I did a search for daylab and the results showed me this forum for most of them so I'll ask in here. 

Does anyone know anything about the Daylab 300? I've done a search and can find hardly anything. 
I think to use 699 film you need something called Instant Slide Enlarger but I'm not sure.

Any help would be cool.


----------



## terri

Here ya go, muffin:
http://www.daylab.com/Products/products.html

Do you shoot with slide film?   35mm or 120?   If you shoot mainly 35mm that dictate the size Daylab color_ head _ you'll want.   I use a Daylab 35+ (for 35mm slide film) and have 3 different interchangable _bases_ for it.   One of the reasons I love the 35+ is that it allows you to cheat a little, letting you use 4x5 sheet film (with approprate film holder) so you can get that larger image for your transfers.   I started off using nothing but the standard base (taking 669 film) but now I use mostly the 4x5 base, and the SX-70 base.  

I'm not sure what a Daylab 300 is....seems like someone inquired about it before.    :scratch:   Maybe just an old model??   

The Daylab Jr, Daylab 35, Daylab 35+ and Vivitar are all what are called slide printers.   It's a strange term for what it actually does, which is allow you to project your slides onto various Polaroid films to obtain a Polaroid print.   

They all have different bells and whistles, so it's a matter of knowing what your main film uses are, and what you realistically believe you'll grow into.

Does this help at all?


----------



## ferny

That helps, kinda. I think the 300 is an odd one. Daylab themselves don't meantion it. Maybe it's the European version? You don't get many daylabs here at all.
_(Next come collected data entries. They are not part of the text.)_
-- ==== Sys2Proof/WellFormed.lean ====
section
/-! DEFINITION. Which instruction terms are well formed: the field ranges of 03 R77 to R86 and of the instruction
chapters that make a word ILLEGAL (R87). Rows without a word are well formed as they stand. -/

namespace Sys2Proof

/-- True of a row of the table that has an instruction word. -/
def Instr.isWord : Instr → Bool
  | .powerOnReset => false
  | .spill _ _ => false
  | .fill _ _ => false
  | .scoreboardRetirement _ => false
  | .tapeAppend _ => false
  | .remoteReply _ _ => false
  | .sectorFetch _ _ => false
  | .readSetInstall _ _ => false
  | .sectorDrain _ _ => false
  | .drainAcknowledgement _ _ => false
  | .ldaAtHome _ _ => false
  | .strelAtHome _ _ => false
  | .atomicAtHome _ _ => false
  | .feAtHome _ _ => false
  | .feWithdrawal _ _ => false
  | .feLimitExpiry _ _ => false
  | .waitgeAtHome _ _ => false
  | .counterLimitExpiry _ _ => false
  | .sleepTimeout _ _ => false
  | .eventArrival _ _ => false
  | .portEntryArrival _ _ => false
  | .orderTokenGrant _ _ => false
  | .barrierEpisodeComplete _ => false
  | .ckptCollective _ => false
  | .gangerExitComplete _ => false
  | .icacheLineFill _ _ => false
  | .translationWalk _ _ => false
  | .invalidation _ _ => false
  | .translationChangeComplete _ => false
  | .sequencerAccept _ => false
  | .kStep _ => false
  | .engineCommandComplete _ _ => false
  | .engineFault _ _ => false
  | .qjoinFenceComplete _ => false
  | .ringChunkStart _ => false
  | .ringChunkComplete _ => false
  | .feedsWordDelivery _ => false
  | .gatherLead _ => false
  | .gatherWindowClose _ => false
  | .stealRequest _ _ => false
  | .rampCreditRefill _ => false
  | .leaveGrant _ => false
  | .leaveReturn _ => false
  | .claim _ _ => false
  | .freeze _ => false
  | .latchPulse _ => false
  | .wsDataPulse _ => false
  | .rsDataPulse _ => false
  | .scalePulse _ => false
  | .zeroPointPulse _ => false
  | .endPulse _ => false
  | .thawReturn _ => false
  | .doorbellWrite _ _ => false
  | .dispatch _ => false
  | .gangerStart _ => false
  | .replayFallback _ => false
  | .corePartEnd _ => false
  | .retirement _ => false
  | .dryTimerExpiry _ => false
  | .coreRecast _ _ => false
  | .migrationSwitch _ => false
  | .migrationResume _ => false
  | .inboundWrite _ _ _ _ _ => false
  | .partSend _ => false
  | .partAcknowledgement _ => false
  | .inboundRead _ _ _ _ _ => false
  | .inboundReadPerform _ => false
  | .peerInbound _ _ _ _ _ _ _ => false
  | .peerReplyTimeout _ => false
  | .haulPortFailure _ => false
  | .telemetryInterval _ => false
  | .checkpointInterval _ => false
  | .trapService _ _ => false
  | .killMessage _ _ => false
  | .killSweepEnd _ _ => false
  | .killConfirmation _ => false
  | .rollbackRestore _ => false
  | .channelRetirement _ _ => false
  | .edgeDown _ => false
  | .ueCoreState _ => false
  | .scrub _ => false
  | .sensorRead _ _ _ => false
  | .leaseRenewal => false
  | .leaseTakeover _ => false
  | .rowGate _ _ => false
  | .rowUngate _ _ => false
  | .breakpointHit _ _ => false
  | .debugEventDelivery _ => false
  | .registerWrite _ _ _ => false
  | .hltClear _ _ => false
  | .invRange _ => false
  | .loadKey _ => false
  | .revoke _ => false
  | .importEntry _ => false
  | .exportRange _ => false
  | .attreq _ => false
  | .tactKill _ _ => false
  | .tactReplay _ _ => false
  | .tactPark _ _ => false
  | .tactForward _ _ => false
  | .tactRollback _ _ => false
  | .migrateCore _ => false
  | .recastCmd _ => false
  | .placeQueue _ => false
  | .createPart => false
  | .destroyPart => false
  | .ckset => false
  | .killCtx => false
  | .kret => false
  | .verifyImage => false
  | .activate => false
  | .svnset => false
  | .ownadd => false
  | .freshNonce => false
  | .ownxfer => false
  | .attest => false
  | .capWrite _ _ => false
  | .gateWrite _ _ => false
  | .clkWrite _ _ => false
  | .haltSlots _ => false
  | .haltc _ => false
  | .resumeSlots _ => false
  | .stepSlot _ => false
  | .rdreg _ => false
  | .wrreg _ => false
  | .rdspr _ => false
  | .rdcell _ => false
  | .brkset _ => false
  | .brkclr _ => false
  | .debugThaw _ => false
  | .barrd _ => false
  | .illegalWord _ => false
  | .effectivePriorityRise _ _ => false
  | .trapRecordDelivery _ => false
  | .linkRetry _ _ _ => false
  | .transitFlit _ _ => false
  | .meshPacketDiscard _ _ _ => false
  | .pcieLinkTraining _ _ _ => false
  | .atomicEngineLineWriteback _ _ => false
  | _ => true

/-- Names of the checks a term can fail (R87: a field value outside the range its rule allows). -/
inductive FormError where
  /-- compare-skip count 0 (R84) -/
  | skipCount
  /-- integer format code of FCVTFI or FCVTIF (R81) -/
  | convertFormat
  /-- floating format code of FCVTH (R81) -/
  | halfFormat
  /-- LOOP offset 0 (R137) -/
  | loopOffset
  /-- U = 1 with width 3 (R82) -/
  | zeroExtendWidth
  /-- scope 5 to 7 (R82, R78) -/
  | scope
  /-- FENCE kind 3 (R82) -/
  | fenceKind
  /-- cell register 0x28 to 0x3F (R82) -/
  | cellRegister
  /-- HMOD rounding mode 6 or 7 (R78) -/
  | roundMode
  /-- a lane format code not marked "yes" in R45 (R78, R83) -/
  | laneFormat
  /-- VCMP comparison 6 or 7 (R83) -/
  | comparison
  /-- MTILE index source 3 (R198) -/
  | indexSource
  /-- FEED or FEEDS toward north or west, DRAIN toward east or south (R216, R218) -/
  | direction
  deriving DecidableEq, Repr

/-- The check a term fails, if any. -/
def formError : Instr → Option FormError
  | .skeqReg _ _ n => if n = 0 then some .skipCount else none
  | .skeqImm _ _ n => if n = 0 then some .skipCount else none
  | .skneReg _ _ n => if n = 0 then some .skipCount else none
  | .skneImm _ _ n => if n = 0 then some .skipCount else none
  | .skltReg _ _ n => if n = 0 then some .skipCount else none
  | .skltImm _ _ n => if n = 0 then some .skipCount else none
  | .skgeReg _ _ n => if n = 0 then some .skipCount else none
  | .skgeImm _ _ n => if n = 0 then some .skipCount else none
  | .skltuReg _ _ n => if n = 0 then some .skipCount else none
  | .skltuImm _ _ n => if n = 0 then some .skipCount else none
  | .skgeuReg _ _ n => if n = 0 then some .skipCount else none
  | .skgeuImm _ _ n => if n = 0 then some .skipCount else none
  | .skbsReg _ _ n => if n = 0 then some .skipCount else none
  | .skbsImm _ _ n => if n = 0 then some .skipCount else none
  | .skbcReg _ _ n => if n = 0 then some .skipCount else none
  | .skbcImm _ _ n => if n = 0 then some .skipCount else none
  | .skfeq _ _ n => if n = 0 then some .skipCount else none
  | .skflt _ _ n => if n = 0 then some .skipCount else none
  | .skfle _ _ n => if n = 0 then some .skipCount else none
  | .skfun _ _ n => if n = 0 then some .skipCount else none
  | .fcvtfi _ _ f => if f = 0 ∨ f = 3 ∨ f = 4 ∨ f = 5 then none else some .convertFormat
  | .fcvtif _ _ f => if f = 0 ∨ f = 3 ∨ f = 4 ∨ f = 5 then none else some .convertFormat
  | .fcvth _ _ _ f => if 6 ≤ f.toNat ∧ f.toNat ≤ 9 then none else some .halfFormat
  | .loopSet _ _ o => if o = 0 then some .loopOffset else none
  | .ldx _ _ _ _ u w => if u = 1 ∧ w = 3 then some .zeroExtendWidth else none
  | .lda _ _ s u w => if u = 1 ∧ w = 3 then some .zeroExtendWidth else if 4 < s.toNat then some .scope else none
  | .strel _ _ s _ => if 4 < s.toNat then some .scope else none
  | .fence s n => if n = 3 then some .fenceKind else if 4 < s.toNat then some .scope else none
  | .bar s _ => if 4 < s.toNat then some .scope else none
  | .mfa _ c => if 0x28 ≤ c.toNat then some .cellRegister else none
  | .mta _ c => if 0x28 ≤ c.toNat then some .cellRegister else none
  | .hmodRound m => if 5 < m.toNat then some .roundMode else none
  | .hmodScope s => if 4 < s.toNat then some .scope else none
  | .hmodLanes f => if 10 < f.toNat then some .laneFormat else none
  | .vcmp _ _ _ c => if 5 < c.toNat then some .comparison else none
  | .vcvt _ _ _ f => if 10 < f.toNat then some .laneFormat else none
  | .mtile _ _ _ _ q => if q = 3 then some .indexSource else none
  | .feed _ _ q => if q = 1 ∨ q = 2 then none else some .direction
  | .feeds _ _ _ _ q => if q = 1 ∨ q = 2 then none else some .direction
  | .drainWord _ _ q => if q = 0 ∨ q = 3 then none else some .direction
  | _ => none

/-- A term is well formed when it fails no check. -/
def WellFormed (i : Instr) : Bool := (formError i).isNone

end Sys2Proof
end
I want one so that I'm not as limited when doing lifts. Right now I have to use the polaroid. If I can use one of my 35mm slr's it'll open up a whole new world.


----------



## terri

> If I can use one of my 35mm slr's it'll open up a whole new world.



You have no idea.     

I can't see wasting hard-earned $ on an outdated model that may not even be supported by Daylab.   For the least expensive way into the world of the slide printer, do a search on the Vivitar.   Orie has one and it seems to have given her little problems.   It has its limitations, but the price is right to see if you are really interested in using a slide printer.

If you feel certain you are (and have more money to burn), get the 35+ with the 3x4 base (the standard base).   It's for 669 pack film.   You can grow into this system by adding bases if you're really into it.   
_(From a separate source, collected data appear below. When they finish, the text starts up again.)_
/-- R150 to R153, R165, R168: the ordered accesses and fences. LDA and WAITGE clear the read set, STREL to an own word
stores it, PEND advances the phase, at once when no write is pending and otherwise when every drain is acknowledged; so do a FENCE
for writes, and one that orders both ways joins the fences before its cluster's serialiser, as does a BAR beyond scope 0; FENCE and
BAR at scope 0 do no more than take their
slot, or arrive, or raise PROT where the barrier's episode has another scope (its address 0 is the model's, log 96). A WAITGE
below its target waits, or with a limit of 0 raises CNTTIME. -/
def Claims.OrderedOwn : Prop :=
  ∀ (s : State) (d a b : Reg) (sc : BitVec 3) (u : BitVec 1) (w k : BitVec 2),
    let p := s.readReg a
    let n := 2 ^ w.toNat
    let pending := (s.me.pbuf.filter (fun e => decide (e.mask ≠ 0))).map (·.id)
    let v := if u = 1 then wordN (s.lsValue p.toNat n) else wordI (sx (s.lsValue p.toNat n) (8 * n))
    let scope := s.scope sc.toNat
    let drains := fun (k : Core) => { k with pbuf := k.pbuf.map (fun e => if e.mask ≠ 0 then { e with d := true } else e) }
    let sent := fun (t : State) => ∀ e ∈ s.me.pbuf, e.mask ≠ 0 → e.d = false → t.Sent (.sectorDrain s.cur.1 e.id)
    let joins := fun (i : Instr) (after : After) => ∃ t, exec i s = .next t ∧
      OnlyThread s { t with serial := s.serial, inflight := s.inflight } ∧
      t.th = s.th.await (.token ((List.range scope).map (· + 1)) after) ∧
      let q := s.serialiser s.cur.1 1
      tget [] t.serial q = tget [] s.serial q ++ [(s.cur.1, s.cur.2, s.th.inc)] ∧
      (∀ j, j ≠ q → tget [] t.serial j = tget [] s.serial j) ∧
      (tget [] s.serial q = [] → (0, Action.ev (.orderTokenGrant s.cur.1 s.cur.2)) ∈ t.inflight)
    (s.OwnRead p n → 1 ≤ scope → ∃ t, Ends (.lda d a sc u w) s t [(d, v)] ReadsCleared) ∧
    (s.OwnRead p n → scope = 0 → ∃ t, Ends (.lda d a sc u w) s t [(d, v)] id) ∧
    (s.OwnAccess p n → s.me.ls.wf = true → Stores (.strel d a sc w) s p.toNat (s.readReg d).toNat n) ∧
    (pending = [] →
      (∃ t, Ends .pend s t [] (fun k => { ReadsCleared k with phase := k.phase + 1 })) ∧
      (scope ≠ 0 → ∃ t, Ends (.fence sc 1) s t [] id) ∧
      (scope ≠ 0 → joins (.fence sc 2) (.sc scope) ∧ joins (.bar sc k) (.bar k.toNat scope))) ∧
    (pending ≠ [] →
      (∃ t, Leaves .pend s t (fun k => drains (ReadsCleared k)) (fun h => h.await (.drains pending .pend)) ∧ sent t) ∧
      (scope ≠ 0 → ∀ e ∈ [(Instr.fence sc 1, After.rel), (.fence sc 2, .sc scope), (.bar sc k, .bar k.toNat scope)], ∃ t,
        Leaves e.1 s t drains (fun h => h.await (.drains pending e.2)) ∧ sent t)) ∧
    (scope = 0 → Falls (.fence sc k) s) ∧
    (scope ≠ 0 → ∃ t, Ends (.fence sc 0) s t [] ReadsCleared) ∧
    (scope = 0 → s.episodeOf s.cur.1 k.toNat = none → ∃ t, exec (.bar sc k) s = .next t ∧
      t.th = s.th.await (.bar k.toNat 0) ∧ (∀ c j, (c, j) ≠ s.cur → t.thr c j = s.thr c j) ∧
      (∀ c, { t.core c with threads := (s.core c).threads } = s.core c) ∧
      { t with cores := s.cores, episodes := s.episodes, nextId := s.nextId, inflight := s.inflight } = s ∧
      ∃ e, tfind t.episodes s.nextId = some e ∧ e.k = k.toNat ∧ e.scope = 0 ∧ e.region = s.me.place) ∧
    (∀ n e, scope = 0 → s.episodeOf s.cur.1 k.toNat = some (n, e) →
      (e.scope ≠ 0 → exec (.bar sc k) s = .next (s.trap .prot)) ∧
      (e.scope = 0 → ∃ t, exec (.bar sc k) s = .next t ∧ t.th = s.th.await (.bar k.toNat 0) ∧ (∀ c j, (c, j) ≠ s.cur → t.thr c j = s.thr c j) ∧
        { t with cores := s.cores, inflight := s.inflight } = s ∧
        ((∀ j ∈ s.regionCores e, (t.core j).arrived e.k = true) → s.me.field = some e.field → t.Sent (.barrierEpisodeComplete n)))) ∧
    (s.OwnRead p 8 → (s.readReg b).toNat ≤ s.lsValue p.toNat 8 → ∃ t, Ends (.waitge d a b) s t [] ReadsCleared) ∧
    (s.OwnRead p 8 → s.lsValue p.toNat 8 < (s.readReg b).toNat → wbits (s.readReg d) 31 0 ≠ 0 → ∃ t,
      exec (.waitge d a b) s = .next t ∧
      t.th = { s.th.await (.home 0 (.waitge (.ls s.cur.1 p.toNat) (s.readReg b).toNat) p) with
        limit := if wbits (s.readReg d) 31 0 = 0xFFFFFFFF then none else some (wbits (s.readReg d) 31 0) } ∧
      (∃ w ∈ t.watches, w.core = s.cur.1 ∧ w.slot = s.cur.2 ∧ w.inc = s.th.inc) ∧
      { t with cores := s.cores, watches := s.watches } = s ∧ (∀ c, c ≠ s.cur.1 → t.core c = s.core c) ∧
      { t.me with threads := s.me.threads } = ReadsCleared s.me) ∧
    (s.OwnRead p 8 → s.lsValue p.toNat 8 < (s.readReg b).toNat → wbits (s.readReg d) 31 0 = 0 →
      exec (.waitge d a b) s = .next ((s.modMe ReadsCleared).trap .cnttime p))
And yes, either slide printer will take ANY 35mm slide, meaning you can use all your lenses and control conditions much better than just using the Polaroid camera.   It's a heady freedom, I can attest to that!  
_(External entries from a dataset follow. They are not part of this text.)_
theorem Mapped.place {s : State} (h : Mapped s) {va : Nat} (hv : va < 2 ^ 30) : s.schedPlace 0 va 2 = .ok (.hbm va 0) := by
  obtain ⟨h1, h2, h3, h4, h5, h6⟩ := h
  have hp : s.part 0 = ckPart := by simp [State.part, h1, tget]
  have hg : ∀ a < 0x8000, ∀ key, s.hbmGet key a = mget [(0x1000, 1), (0x1001, 0x20), (0x2000, 0xF)] a := fun a ha key => by
    have : a / 2 ^ 40 = 0 := by omega
    rw [State.hbmGet, h6 _ (by omega), this, hp, ← h5 a ha]; rfl
  have hr : ∀ key, s.hbmRead key 0x1000 8 = 0x2001 ∧ s.hbmRead key 0x2000 8 = 0xF := fun key => by
    simp only [State.hbmRead]
    constructor <;> simp +decide only [hg]
  have hk : s.keyFault 0 0 = none := by simp [State.keyFault, hp, h2]; decide
  have hb : ∀ a, s.hbmBad a 8 = false := fun a => by rw [State.hbmBad, h4]; rfl
  have e0 : wbits ckPart.ptroot 5 0 = 0 := by decide
  have e1 : wbits ckPart.ptroot 39 12 * 2 ^ 12 = 0x1000 := by decide
  have e2 : ckPart.ppaOk 0x1000 = true := by decide
  have v0 : va / 2 ^ 39 = 0 := Nat.div_eq_of_lt (Nat.lt_trans hv (by decide))
  have v1 : va / 2 ^ 30 = 0 := Nat.div_eq_of_lt hv
  have t0 : 0 * 2 ^ 40 + pteAddr 0x1000 0 va = 0x1000 := by simp only [pteAddr, levelShift, v0]; decide
  have t1 : 0 * 2 ^ 40 + pteAddr 0x2000 1 va = 0x2000 := by simp only [pteAddr, levelShift, v1]; decide
  have f0 : bits 0x2001 39 8 * 256 = 0x2000 := by decide
  have hw : s.walk 0 va = .leaf { page 0 with unit' := 0 } := by
    simp only [State.walk, hp, e0, e1, e2, hk, Bool.not_true, Bool.false_eq_true, if_false]
    rw [State.walkFrom]
    simp only [hp, t0, hb, (hr _).1, f0]
    rw [if_neg (by decide), if_neg (by decide), if_neg (by decide), if_neg (by decide), State.walkFrom]
    simp only [hp, t1, hb, (hr _).2, e0]
    rw [if_neg (by decide), if_neg (by decide), if_pos (by decide), leafEnd, if_neg (by decide)]
    simp only [levelShift, page]
    rw [v1]
    rfl
  have hd : s.walkDenies { page 0 with unit' := 0 } 2 = none := by
    rw [State.walkDenies, show s.keyFault (page 0).part (page 0).key = none from hk]
    simp [State.denies, Xlate.denies, page, State.collapsing, hp, ckPart, part]
  rw [State.schedPlace, if_neg (by omega), hw]
  have ha : s.physical { page 0 with unit' := 0 } 0 va = va := by
    show 0 * 2 ^ 40 + (0 + va % 2 ^ 30) = va
    rw [Nat.mod_eq_of_lt hv, Nat.zero_mul, Nat.zero_add, Nat.zero_add]
  simp only [WalkEnd.found, hd, ha]
  rfl

theorem Mapped.hbmWrite {s : State} (h : Mapped s) (key : BitVec 512) {pa : Nat} (v mask n : Nat) (hp : 0x8000 ≤ pa) :
    Mapped (s.hbmWrite key pa v mask n) := by
  have hu := h.2.2.2.1
  obtain ⟨h1, h2, h3, h4, h5, h6⟩ := Mapped.hbmPut key n pa v mask h hp
  exact ⟨h1, h2, h3, by rw [State.hbmWrite, hu]; rfl, h5, h6⟩

theorem Mapped.ckWrite : ∀ {s : State}, Mapped s → ∀ (n va v : Nat), 0x8000 ≤ va → va + 32 * n ≤ 2 ^ 30 →
    (s.ckWrite 0 va v n).2 = true ∧ Mapped (s.ckWrite 0 va v n).1
  | _, h, 0, _, _, _, _ => ⟨rfl, h⟩
  | s, h, n + 1, va, v, hl, hu => by
    rw [State.ckWrite, h.place (show va < 2 ^ 30 by omega)]
    have hm := h.hbmWrite (s.keyPair 0) v (2 ^ 32 - 1) 32 hl
    revert hm
    simp only
    generalize s.hbmWrite (s.keyPair 0) va v (2 ^ 32 - 1) 32 = u
    intro hm
    rw [show u.notify (.hbm va 0) 32 = u by rw [State.notify, hm.2.2.1]; rfl]
    exact hm.ckWrite n (va + 32) (v / 2 ^ 256) (by omega) (by omega)

theorem Mapped.ckCore {s : State} (h : Mapped s) {p va : Nat} (hp : p = 0) (k : Core) (hl : 0x8000 ≤ va)
    (hu : va + 0x10000 ≤ 2 ^ 30) : (s.ckCore p va k).2 = true ∧ Mapped (s.ckCore p va k).1 := by
  subst hp
  obtain ⟨i, hi⟩ : ∃ i, i = 768 := ⟨_, rfl⟩
  obtain ⟨j, hj⟩ : ∃ j, j = 12 := ⟨_, rfl⟩
  obtain ⟨l, hl'⟩ : ∃ l, l = 1264 := ⟨_, rfl⟩
  rw [State.ckCore, ← hi, ← hj, ← hl']
  have a := h.ckWrite i va (mread k.ls 0 0x6000) hl (by omega)
  revert a
  generalize s.ckWrite 0 va (mread k.ls 0 0x6000) i = x
  rintro ⟨a, b⟩
  obtain ⟨s1, _ | _⟩ := x
  · exact absurd a (by simp)
  have c := b.ckWrite j (va + 0x6000) k.tagImage (by omega) (by omega)
  revert c
  simp only
  generalize s1.ckWrite 0 (va + 0x6000) k.tagImage j = y
  rintro ⟨c, d⟩
  obtain ⟨s2, _ | _⟩ := y
  · exact absurd c (by simp)
  exact Mapped.ckWrite (s := { s2 with free := s2.free + 1 }) d l (va + 0x6200) _ (by omega) (by omega)

theorem Mapped.ckCores {s : State} (h : Mapped s) (f : Field) (hf : f.part = 0) {base : Nat} (hl : 0x8000 ≤ base)
    (hu : base + 0x10000 ≤ 2 ^ 30) : (s.ckCores f base [0]).2 = true ∧ Mapped (s.ckCores f base [0]).1 := by
  have a := h.ckCore (va := base + 0 * 0x10000) hf (s.core (s.lcnPos f 0)) (by omega) (by omega)
  simp only [State.ckCores]
  split
  next u hu => rw [hu] at a; exact absurd a.1 Bool.false_ne_true
  next u hu => rw [hu] at a; exact ⟨rfl, a.2⟩

/-- A core that waits in CKPT in a mapped partition: one core, nothing under way. -/
def saving : State :=
  { alone { thread [] with st := .waiting, wait := .ckpt 6 } with parts := [(0, ckPart)], hbm := [(0x1000, 1), (0x1001, 0x20), (0x2000, 0xF)] }

theorem saving_mapped {s : State} (h : { s with cores := saving.cores } = saving) : Mapped s := by
  have e : s.parts = saving.parts ∧ s.keys = saving.keys ∧ s.watches = saving.watches ∧ s.hbmUe = saving.hbmUe ∧ s.hbm = saving.hbm ∧
      s.hbmKey = saving.hbmKey := by rw [← h]; exact ⟨rfl, rfl, rfl, rfl, rfl, rfl⟩
  exact ⟨e.1, e.2.1, e.2.2.1, e.2.2.2.1, fun a _ => by rw [e.2.2.2.2.1]; rfl, fun k _ => by rw [e.2.2.2.2.2]; rfl⟩

theorem witness_saved (s1 : State) (h : { s1 with cores := saving.cores } = saving) (x : Nat) :
    let f := { field with fw := 1, ckb := 0x100000, cks := 0x40000 }
    let u := s1.ckCores f (0x1C0000 + 0x1000) [0]
    u.2 = true ∧ (u.1.ckWrite 0 0x1C0000 x 128).2 = true := by
  have a := (saving_mapped h).ckCores { field with fw := 1, ckb := 0x100000, cks := 0x40000 } rfl (base := 0x1C0000 + 0x1000) (by decide) (by decide)
  exact ⟨a.1, (a.2.ckWrite 128 0x1C0000 x (by decide) (by decide)).1⟩

set_option maxRecDepth 8000 in
theorem witness_checkpoint_saves :
    let f := { field with fw := 1 }
    let lost := { saving with parts := [(0, { ckPart with ptroot := 0 })] }
    let late := { saving with cores := tset saving.cores 0 { saving.core 0 with pbuf := [dirty] } }
    let u := after (.ckptCollective 0) lost
    let w := after (.ckptCollective 0) late
    tfind saving.fields 0 = some f ∧ (saving.fieldCores f) = [0] ∧ f.stage = .running ∧ (saving.core 0).ckptArrived = true ∧
    (saving.thr 0 0).wait = .ckpt 6 ∧ (saving.core 0).ckReady = true ∧ (saving.core 0).writeSet (fun _ => true) = [] ∧
    (late.core 0).writeSet (fun _ => true) ≠ [] ∧ ckPart.ckbase + f.ctx * ckPart.ckstride = 0x1C0000 ∧
    0x1000 + 2 * 1 * 0x10000 + 0x10000 ≤ ckPart.ckstride ∧ (u.thr 0 0).st = .ready ∧ (u.thr 0 0).reg 6 = 0 ∧
    u.fields.map (fun e => e.2.valid) = [none] ∧ (u.core 0).phase = 1 ∧ (w.core 0).pbuf.map (·.d) = [true] ∧
    (w.thr 0 0).st = .waiting ∧ w.inflight.map (·.1) = [0, 1] := by decide

set_option maxRecDepth 8000 in
theorem witness_images :
    let s := saving
    let u := s.ckWrite 0 0x10000 0x0907 1
    let n := s.ckWrite 0 (2 ^ 40) 5 1
    (s.schedPlace 0 0x10000 2).toOption = some (.hbm 0x10000 0) ∧ (s.schedPlace 0 (2 ^ 40) 2).toOption = none ∧
    u.2 = true ∧ u.1.hbmByte 0x10000 = 7 ∧ u.1.hbmByte 0x10001 = 9 ∧ n.2 = false ∧ [2, 5].Nodup ∧ (∀ i ∈ [2, 5], i < 3072) ∧
    Nat.testBit 0x24 2 = true ∧ Nat.testBit 0x24 5 = true ∧ ({ left with tags := [5, 2] } : Core).tagImage = 0x24 := by decide

/-! ### Records, pages and host commands -/

/-- A trap record of slot 0 of core 0 of each kind, ready to be settled, its action as given. -/
def settled (c : Cause) (a : Nat) (f : Field) (l : List TrapRec) : State :=
  { pair left [{ thread [] with st := .parked, recs := 1 }] with
    fields := [(0, { f with actions := acted c a })], dieTab := [(0, { recs := record c :: l })] }

set_option maxRecDepth 8000 in
theorem witness_record_turns :
    let older := { record .illegal with seq := 9 }
    let t := after (.trapService 0 9) (settled .illegal 1 field [older])
    let k := after (.trapService 0 6) (settled .illegal 0 field [])
    let r := after (.trapService 0 6) (settled .illegal 4 { field with ckb := 0x1000, cks := 0x100000 } [])
    let n := after (.trapService 0 6) (settled .illegal 4 field [])
    let w := after (.trapService 0 6) (settled .illegal (3 + 2 ^ 8) field [])
    ({ field with actions := acted .illegal 0 }).action .illegal = (0, 0) ∧ ({ field with actions := acted .illegal 4 }).action .illegal = (4, 0) ∧
    ({ field with ckb := 0x1000, cks := 0x100000 }).ckArea ≠ none ∧ (t.die 0).recs.map (·.seq) = [9] ∧ (t.thr 0 0).st = .ready ∧
    t.inflight.length = 1 ∧ k.fields.map (fun e => e.2.stage) = [.killing] ∧ r.fields.map (fun e => e.2.stage) = [.rolling] ∧
    n.fields.map (fun e => e.2.stage) = [.killing] ∧ w.lsByte 1 0x5FC0 = 6 ∧ (w.thr 0 0).st = .parked ∧ (w.core 1).ls.wf = true := by decide

/-- A page fault at an address of window 2, its action replay, the partition's tables and POOL as given; stacks in groups 0 and 1. -/
def faulted (c : Cause) (va : Nat) (mem : List (Nat × Byte)) (pool : Nat) (modes : Nat := 0) : State :=
  let s := settled c 1 field []
  { s with parts := [(0, { part with ptroot := 0x1000, pool := wordN pool, stackSet := 0x11 })], hbm := mem,
           dieTab := [(0, { recs := [{ record c with faddr := wordN (2 ^ 61 + va), modes := modes }] })] }
/-- The first 64 KiB are demand-zero by an entry at 0x4000; the second GiB is mapped, and its list at 0x5000 names frame 0x50000. -/
def zeroPage : List (Nat × Byte) :=
  [(0x1000, 1), (0x1001, 0x20), (0x2000, 1), (0x2001, 0x30), (0x2008, 0xF), (0x3000, 1), (0x3001, 0x40), (0x4000, 0x4E), (0x5002, 5)]

set_option maxRecDepth 8000 in
theorem witness_demand_zero :
    let s := faulted .page 0x100 zeroPage (0x40005000 * 2 ^ 16 + 1)
    let r := { record .page with faddr := wordN (2 ^ 61 + 0x100) }
    let f := { field with actions := acted .page 1 }
    Replays s 0 r f [] ∧ s.hbm.wf = true ∧ s.leaderUp = true ∧ s.recordWaits 0 f r = false ∧ inMode r.modes 2 = false ∧ wbits r.faddr 63 60 = 2 ∧
    (s.part 0).serving = [] ∧ s.walk 0 0x100 = .stop .page none ∧ s.entryOf 0 0x100 = some (3, 0x4000, 0x4E) ∧ s.keyFault 0 0 = none ∧
    wbits (s.part 0).pool 63 16 = 0x40005000 ∧ wbits (s.part 0).pool 15 0 = 1 ∧
    (s.schedRead 0 0x40005000 8).toOption = some 0x50000 ∧ (s.part 0).ppaOk 0x50000 = true ∧ bits 0x50000 39 16 * 2 ^ 16 = 0x50000 := by
  simp only [Replays]; decide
I'll be interested in seeing what you find out.   Good luck!!


----------



## Heather

Hey!  This might be a little late, but I just noticed this thread.  I have a daylab 300, and it's pretty much a 35.  It has the colour correction and the moveable base, so it's perfect for doing transfers (669).  I believe it comes with a regular 8x10 printing base, so you would probably have to buy a polaroid neg. base to go with it.

Hope that helps!


----------



## terri

Finally, someone who actually knows what the 300 is!       The Daylab site no longer mentions them, so I'd guess it's the predecessor to the 35, with the color head and all.   Heather, is the standard base the 3x4, for the 669?  Or the 8x10?   I've always wondered what the deal is, the couple I've seen on ebay always seem to have an 8x10 base, meaning you'd need to have the film holder AND processer.


----------



## Heather

I think the standard base is just the 8x10, but I'm not sure cuz I bought it off ebay and it came with the 3x4, which wasn't in the description in ebay or on the box.  I'm assuming I got really, really lucky.


----------